Messiah is a third-person action game set in urban environments with sci-fi elements. The player controls Bob, who can fly (though at low altitude), but not do much else; he is very vulnerable and can be easily killed. Thus, the player must make use of Bob's other ability: possession. Bob is able to take over any creature, from humans to animals. Once he possesses his target, he has complete control over its movements.
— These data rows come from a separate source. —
/-! ## State.updFabric -/

@[simp] theorem State.updFabric_cur (s : State) (f : Fabric → Fabric) : (s.updFabric f).cur = s.cur := rfl
@[simp] theorem State.updFabric_curSplit (s : State) (f : Fabric → Fabric) : (s.updFabric f).curSplit = s.curSplit := rfl
@[simp] theorem State.updFabric_crews (s : State) (f : Fabric → Fabric) : (s.updFabric f).crews = s.crews := rfl
@[simp] theorem State.updFabric_launches (s : State) (f : Fabric → Fabric) : (s.updFabric f).launches = s.launches := rfl
@[simp] theorem State.updFabric_jobs (s : State) (f : Fabric → Fabric) : (s.updFabric f).jobs = s.jobs := rfl
@[simp] theorem State.updFabric_mem (s : State) (f : Fabric → Fabric) : (s.updFabric f).mem = s.mem := rfl
@[simp] theorem State.updFabric_objs (s : State) (f : Fabric → Fabric) : (s.updFabric f).objs = s.objs := rfl
@[simp] theorem State.updFabric_cores (s : State) (f : Fabric → Fabric) : (s.updFabric f).cores = s.cores := rfl
@[simp] theorem State.updFabric_qsets (s : State) (f : Fabric → Fabric) : (s.updFabric f).qsets = s.qsets := rfl
@[simp] theorem State.updFabric_phases (s : State) (f : Fabric → Fabric) : (s.updFabric f).phases = s.phases := rfl
@[simp] theorem State.updFabric_parts (s : State) (f : Fabric → Fabric) : (s.updFabric f).parts = s.parts := rfl
@[simp] theorem State.updFabric_graphs (s : State) (f : Fabric → Fabric) : (s.updFabric f).graphs = s.graphs := rfl
@[simp] theorem State.updFabric_dies (s : State) (f : Fabric → Fabric) : (s.updFabric f).dies = s.dies := rfl
@[simp] theorem State.updFabric_tlb (s : State) (f : Fabric → Fabric) : (s.updFabric f).tlb = s.tlb := rfl
@[simp] theorem State.updFabric_walks (s : State) (f : Fabric → Fabric) : (s.updFabric f).walks = s.walks := rfl
@[simp] theorem State.updFabric_heat (s : State) (f : Fabric → Fabric) : (s.updFabric f).heat = s.heat := rfl
@[simp] theorem State.updFabric_ckpt (s : State) (f : Fabric → Fabric) : (s.updFabric f).ckpt = s.ckpt := rfl
@[simp] theorem State.updFabric_boot (s : State) (f : Fabric → Fabric) : (s.updFabric f).boot = s.boot := rfl
@[simp] theorem State.updFabric_nextUid (s : State) (f : Fabric → Fabric) : (s.updFabric f).nextUid = s.nextUid := rfl
@[simp] theorem State.updFabric_agenda (s : State) (f : Fabric → Fabric) : (s.updFabric f).agenda = s.agenda := rfl
@[simp] theorem State.updFabric_steps (s : State) (f : Fabric → Fabric) : (s.updFabric f).steps = s.steps := rfl
@[simp] theorem State.updFabric_choices (s : State) (f : Fabric → Fabric) : (s.updFabric f).choices = s.choices := rfl

/-! ## State.updHeat -/

@[simp] theorem State.updHeat_cur (s : State) (f : Heat → Heat) : (s.updHeat f).cur = s.cur := rfl
@[simp] theorem State.updHeat_curSplit (s : State) (f : Heat → Heat) : (s.updHeat f).curSplit = s.curSplit := rfl
@[simp] theorem State.updHeat_crews (s : State) (f : Heat → Heat) : (s.updHeat f).crews = s.crews := rfl
@[simp] theorem State.updHeat_launches (s : State) (f : Heat → Heat) : (s.updHeat f).launches = s.launches := rfl
@[simp] theorem State.updHeat_jobs (s : State) (f : Heat → Heat) : (s.updHeat f).jobs = s.jobs := rfl
@[simp] theorem State.updHeat_mem (s : State) (f : Heat → Heat) : (s.updHeat f).mem = s.mem := rfl
@[simp] theorem State.updHeat_objs (s : State) (f : Heat → Heat) : (s.updHeat f).objs = s.objs := rfl
@[simp] theorem State.updHeat_cores (s : State) (f : Heat → Heat) : (s.updHeat f).cores = s.cores := rfl
@[simp] theorem State.updHeat_qsets (s : State) (f : Heat → Heat) : (s.updHeat f).qsets = s.qsets := rfl
@[simp] theorem State.updHeat_phases (s : State) (f : Heat → Heat) : (s.updHeat f).phases = s.phases := rfl
@[simp] theorem State.updHeat_parts (s : State) (f : Heat → Heat) : (s.updHeat f).parts = s.parts := rfl
@[simp] theorem State.updHeat_graphs (s : State) (f : Heat → Heat) : (s.updHeat f).graphs = s.graphs := rfl
@[simp] theorem State.updHeat_dies (s : State) (f : Heat → Heat) : (s.updHeat f).dies = s.dies := rfl
@[simp] theorem State.updHeat_tlb (s : State) (f : Heat → Heat) : (s.updHeat f).tlb = s.tlb := rfl
@[simp] theorem State.updHeat_walks (s : State) (f : Heat → Heat) : (s.updHeat f).walks = s.walks := rfl
@[simp] theorem State.updHeat_fabric (s : State) (f : Heat → Heat) : (s.updHeat f).fabric = s.fabric := rfl
@[simp] theorem State.updHeat_ckpt (s : State) (f : Heat → Heat) : (s.updHeat f).ckpt = s.ckpt := rfl
@[simp] theorem State.updHeat_boot (s : State) (f : Heat → Heat) : (s.updHeat f).boot = s.boot := rfl
@[simp] theorem State.updHeat_nextUid (s : State) (f : Heat → Heat) : (s.updHeat f).nextUid = s.nextUid := rfl
@[simp] theorem State.updHeat_agenda (s : State) (f : Heat → Heat) : (s.updHeat f).agenda = s.agenda := rfl
@[simp] theorem State.updHeat_steps (s : State) (f : Heat → Heat) : (s.updHeat f).steps = s.steps := rfl
@[simp] theorem State.updHeat_choices (s : State) (f : Heat → Heat) : (s.updHeat f).choices = s.choices := rfl

/-! ## State.setObjLow -/

@[simp] theorem State.setObjLow_cur (s : State) (sp : Bool) (a w : Nat) : (s.setObjLow sp a w).cur = s.cur := rfl
@[simp] theorem State.setObjLow_curSplit (s : State) (sp : Bool) (a w : Nat) : (s.setObjLow sp a w).curSplit = s.curSplit := rfl
@[simp] theorem State.setObjLow_crews (s : State) (sp : Bool) (a w : Nat) : (s.setObjLow sp a w).crews = s.crews := rfl
@[simp] theorem State.setObjLow_launches (s : State) (sp : Bool) (a w : Nat) : (s.setObjLow sp a w).launches = s.launches := rfl
@[simp] theorem State.setObjLow_jobs (s : State) (sp : Bool) (a w : Nat) : (s.setObjLow sp a w).jobs = s.jobs := rfl
@[simp] theorem State.setObjLow_objs (s : State) (sp : Bool) (a w : Nat) : (s.setObjLow sp a w).objs = s.objs := rfl
@[simp] theorem State.setObjLow_cores (s : State) (sp : Bool) (a w : Nat) : (s.setObjLow sp a w).cores = s.cores := rfl
@[simp] theorem State.setObjLow_qsets (s : State) (sp : Bool) (a w : Nat) : (s.setObjLow sp a w).qsets = s.qsets := rfl
@[simp] theorem State.setObjLow_phases (s : State) (sp : Bool) (a w : Nat) : (s.setObjLow sp a w).phases = s.phases := rfl
@[simp] theorem State.setObjLow_parts (s : State) (sp : Bool) (a w : Nat) : (s.setObjLow sp a w).parts = s.parts := rfl
@[simp] theorem State.setObjLow_graphs (s : State) (sp : Bool) (a w : Nat) : (s.setObjLow sp a w).graphs = s.graphs := rfl
@[simp] theorem State.setObjLow_dies (s : State) (sp : Bool) (a w : Nat) : (s.setObjLow sp a w).dies = s.dies := rfl
@[simp] theorem State.setObjLow_tlb (s : State) (sp : Bool) (a w : Nat) : (s.setObjLow sp a w).tlb = s.tlb := rfl
@[simp] theorem State.setObjLow_walks (s : State) (sp : Bool) (a w : Nat) : (s.setObjLow sp a w).walks = s.walks := rfl
@[simp] theorem State.setObjLow_fabric (s : State) (sp : Bool) (a w : Nat) : (s.setObjLow sp a w).fabric = s.fabric := rfl
@[simp] theorem State.setObjLow_heat (s : State) (sp : Bool) (a w : Nat) : (s.setObjLow sp a w).heat = s.heat := rfl
@[simp] theorem State.setObjLow_ckpt (s : State) (sp : Bool) (a w : Nat) : (s.setObjLow sp a w).ckpt = s.ckpt := rfl
@[simp] theorem State.setObjLow_boot (s : State) (sp : Bool) (a w : Nat) : (s.setObjLow sp a w).boot = s.boot := rfl
@[simp] theorem State.setObjLow_nextUid (s : State) (sp : Bool) (a w : Nat) : (s.setObjLow sp a w).nextUid = s.nextUid := rfl
@[simp] theorem State.setObjLow_agenda (s : State) (sp : Bool) (a w : Nat) : (s.setObjLow sp a w).agenda = s.agenda := rfl
@[simp] theorem State.setObjLow_steps (s : State) (sp : Bool) (a w : Nat) : (s.setObjLow sp a w).steps = s.steps := rfl
@[simp] theorem State.setObjLow_choices (s : State) (sp : Bool) (a w : Nat) : (s.setObjLow sp a w).choices = s.choices := rfl

/-! ## State.release -/

@[simp] theorem State.release_cur (s : State) (sp : Bool) (a : Nat) (k : DWord) : (s.release sp a k).cur = s.cur := rfl
@[simp] theorem State.release_curSplit (s : State) (sp : Bool) (a : Nat) (k : DWord) : (s.release sp a k).curSplit = s.curSplit := rfl
@[simp] theorem State.release_crews (s : State) (sp : Bool) (a : Nat) (k : DWord) : (s.release sp a k).crews = s.crews := rfl
@[simp] theorem State.release_launches (s : State) (sp : Bool) (a : Nat) (k : DWord) : (s.release sp a k).launches = s.launches := rfl
@[simp] theorem State.release_jobs (s : State) (sp : Bool) (a : Nat) (k : DWord) : (s.release sp a k).jobs = s.jobs := rfl
@[simp] theorem State.release_cores (s : State) (sp : Bool) (a : Nat) (k : DWord) : (s.release sp a k).cores = s.cores := rfl
@[simp] theorem State.release_qsets (s : State) (sp : Bool) (a : Nat) (k : DWord) : (s.release sp a k).qsets = s.qsets := rfl
@[simp] theorem State.release_phases (s : State) (sp : Bool) (a : Nat) (k : DWord) : (s.release sp a k).phases = s.phases := rfl
@[simp] theorem State.release_parts (s : State) (sp : Bool) (a : Nat) (k : DWord) : (s.release sp a k).parts = s.parts := rfl
@[simp] theorem State.release_graphs (s : State) (sp : Bool) (a : Nat) (k : DWord) : (s.release sp a k).graphs = s.graphs := rfl
@[simp] theorem State.release_dies (s : State) (sp : Bool) (a : Nat) (k : DWord) : (s.release sp a k).dies = s.dies := rfl
@[simp] theorem State.release_tlb (s : State) (sp : Bool) (a : Nat) (k : DWord) : (s.release sp a k).tlb = s.tlb := rfl
@[simp] theorem State.release_walks (s : State) (sp : Bool) (a : Nat) (k : DWord) : (s.release sp a k).walks = s.walks := rfl
@[simp] theorem State.release_fabric (s : State) (sp : Bool) (a : Nat) (k : DWord) : (s.release sp a k).fabric = s.fabric := rfl
@[simp] theorem State.release_heat (s : State) (sp : Bool) (a : Nat) (k : DWord) : (s.release sp a k).heat = s.heat := rfl
@[simp] theorem State.release_ckpt (s : State) (sp : Bool) (a : Nat) (k : DWord) : (s.release sp a k).ckpt = s.ckpt := rfl
@[simp] theorem State.release_boot (s : State) (sp : Bool) (a : Nat) (k : DWord) : (s.release sp a k).boot = s.boot := rfl
@[simp] theorem State.release_nextUid (s : State) (sp : Bool) (a : Nat) (k : DWord) : (s.release sp a k).nextUid = s.nextUid := rfl
@[simp] theorem State.release_agenda (s : State) (sp : Bool) (a : Nat) (k : DWord) : (s.release sp a k).agenda = s.agenda := rfl
@[simp] theorem State.release_steps (s : State) (sp : Bool) (a : Nat) (k : DWord) : (s.release sp a k).steps = s.steps := rfl
@[simp] theorem State.release_choices (s : State) (sp : Bool) (a : Nat) (k : DWord) : (s.release sp a k).choices = s.choices := rfl

/-! ## State.focus -/

@[simp] theorem State.focus_crews (s : State) (n k : Nat) : (s.focus n k).crews = s.crews := rfl
@[simp] theorem State.focus_launches (s : State) (n k : Nat) : (s.focus n k).launches = s.launches := rfl
@[simp] theorem State.focus_jobs (s : State) (n k : Nat) : (s.focus n k).jobs = s.jobs := rfl
@[simp] theorem State.focus_mem (s : State) (n k : Nat) : (s.focus n k).mem = s.mem := rfl
@[simp] theorem State.focus_objs (s : State) (n k : Nat) : (s.focus n k).objs = s.objs := rfl
@[simp] theorem State.focus_cores (s : State) (n k : Nat) : (s.focus n k).cores = s.cores := rfl
@[simp] theorem State.focus_qsets (s : State) (n k : Nat) : (s.focus n k).qsets = s.qsets := rfl
@[simp] theorem State.focus_phases (s : State) (n k : Nat) : (s.focus n k).phases = s.phases := rfl
@[simp] theorem State.focus_parts (s : State) (n k : Nat) : (s.focus n k).parts = s.parts := rfl
@[simp] theorem State.focus_graphs (s : State) (n k : Nat) : (s.focus n k).graphs = s.graphs := rfl
@[simp] theorem State.focus_dies (s : State) (n k : Nat) : (s.focus n k).dies = s.dies := rfl
@[simp] theorem State.focus_tlb (s : State) (n k : Nat) : (s.focus n k).tlb = s.tlb := rfl
@[simp] theorem State.focus_walks (s : State) (n k : Nat) : (s.focus n k).walks = s.walks := rfl
@[simp] theorem State.focus_fabric (s : State) (n k : Nat) : (s.focus n k).fabric = s.fabric := rfl
@[simp] theorem State.focus_heat (s : State) (n k : Nat) : (s.focus n k).heat = s.heat := rfl
@[simp] theorem State.focus_ckpt (s : State) (n k : Nat) : (s.focus n k).ckpt = s.ckpt := rfl
@[simp] theorem State.focus_boot (s : State) (n k : Nat) : (s.focus n k).boot = s.boot := rfl
@[simp] theorem State.focus_nextUid (s : State) (n k : Nat) : (s.focus n k).nextUid = s.nextUid := rfl
@[simp] theorem State.focus_agenda (s : State) (n k : Nat) : (s.focus n k).agenda = s.agenda := rfl
@[simp] theorem State.focus_steps (s : State) (n k : Nat) : (s.focus n k).steps = s.steps := rfl
@[simp] theorem State.focus_choices (s : State) (n k : Nat) : (s.focus n k).choices = s.choices := rfl

/-! ## Reads of what was written -/

@[simp] theorem State.crewAt_setCrewAt_same (s : State) (n : Nat) (c : Crew) : (s.setCrewAt n c).crewAt n = c :=
  mapGet_mapSet_same _ _ _ _

theorem State.crewAt_setCrewAt_ne (s : State) {n m : Nat} (c : Crew) (h : m ≠ n) : (s.setCrewAt n c).crewAt m = s.crewAt m :=
  mapGet_mapSet_ne _ _ _ h

@[simp] theorem State.crew_setCrew (s : State) (c : Crew) : (s.setCrew c).crew = c := mapGet_mapSet_same _ _ _ _

@[simp] theorem State.crew_updCrew (s : State) (f : Crew → Crew) : (s.updCrew f).crew = f s.crew := mapGet_mapSet_same _ _ _ _

theorem State.crewAt_setCrew_ne (s : State) (c : Crew) {m : Nat} (h : m ≠ s.cur) : (s.setCrew c).crewAt m = s.crewAt m :=
  mapGet_mapSet_ne _ _ _ h

theorem State.crewAt_updCrew_ne (s : State) (f : Crew → Crew) {m : Nat} (h : m ≠ s.cur) :
    (s.updCrew f).crewAt m = s.crewAt m := mapGet_mapSet_ne _ _ _ h

@[simp] theorem Crew.split_setSplit_same (c : Crew) (k : Nat) (p : Split) : (c.setSplit k p).split k = p :=
  mapGet_mapSet_same _ _ _ _

theorem Crew.split_setSplit_ne (c : Crew) {k j : Nat} (p : Split) (h : j ≠ k) : (c.setSplit k p).split j = c.split j :=
  mapGet_mapSet_ne _ _ _ h

@[simp] theorem Crew.split_updSplit_same (c : Crew) (k : Nat) (f : Split → Split) :
    (c.updSplit k f).split k = f (c.split k) := mapGet_mapSet_same _ _ _ _

theorem Crew.split_updSplit_ne (c : Crew) {k j : Nat} (f : Split → Split) (h : j ≠ k) :
    (c.updSplit k f).split j = c.split j := mapGet_mapSet_ne _ _ _ h

@[simp] theorem State.core_updCore_same (s : State) (n : Nat) (f : Core → Core) : (s.updCore n f).core n = f (s.core n) :=
  mapGet_mapSet_same _ _ _ _

theorem State.core_updCore_ne (s : State) {n m : Nat} (f : Core → Core) (h : m ≠ n) : (s.updCore n f).core m = s.core m :=
  mapGet_mapSet_ne _ _ _ h

@[simp] theorem State.job_updJob_same (s : State) (n : Nat) (f : Job → Job) : (s.updJob n f).job n = f (s.job n) :=
  mapGet_mapSet_same _ _ _ _

theorem State.job_updJob_ne (s : State) {n m : Nat} (f : Job → Job) (h : m ≠ n) : (s.updJob n f).job m = s.job m :=
  mapGet_mapSet_ne _ _ _ h

@[simp] theorem State.graph_updGraph_same (s : State) (k : Nat) (f : Graph → Graph) :
    (s.updGraph k f).graph k = f (s.graph k) := mapGet_mapSet_same _ _ _ _

theorem State.graph_updGraph_ne (s : State) {k j : Nat} (f : Graph → Graph) (h : j ≠ k) :
    (s.updGraph k f).graph j = s.graph j := mapGet_mapSet_ne _ _ _ h

@[simp] theorem State.die_updDie_same (s : State) (d : Nat) (f : Die → Die) : (s.updDie d f).die d = f (s.die d) :=
  mapGet_mapSet_same _ _ _ _

theorem State.die_updDie_ne (s : State) {d e : Nat} (f : Die → Die) (h : e ≠ d) : (s.updDie d f).die e = s.die e :=
  mapGet_mapSet_ne _ _ _ h

@[simp] theorem State.qset_updQset_same (s : State) (k : Nat) (f : QSet → QSet) : (s.updQset k f).qset k = f (s.qset k) :=
  mapGet_mapSet_same _ _ _ _

theorem State.qset_updQset_ne (s : State) {k j : Nat} (f : QSet → QSet) (h : j ≠ k) : (s.updQset k f).qset j = s.qset j :=
  mapGet_mapSet_ne _ _ _ h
Possessing a body can serve a variety of purposes. For example, possessing a muscular brute who has great strength and endurance would be a fitting choice if the player wishes to engage in melee combat; taking control over a trained policeman allows carrying a gun without raising suspicion, etc. Possession ability is also used as a puzzle-solving element, as some areas can be only entered with specific bodies (e.g. only scientists can enter a secure laboratory). On higher difficulty levels, Bob can only possess a target who have their back turned to him, and must sneak around to avoid notice.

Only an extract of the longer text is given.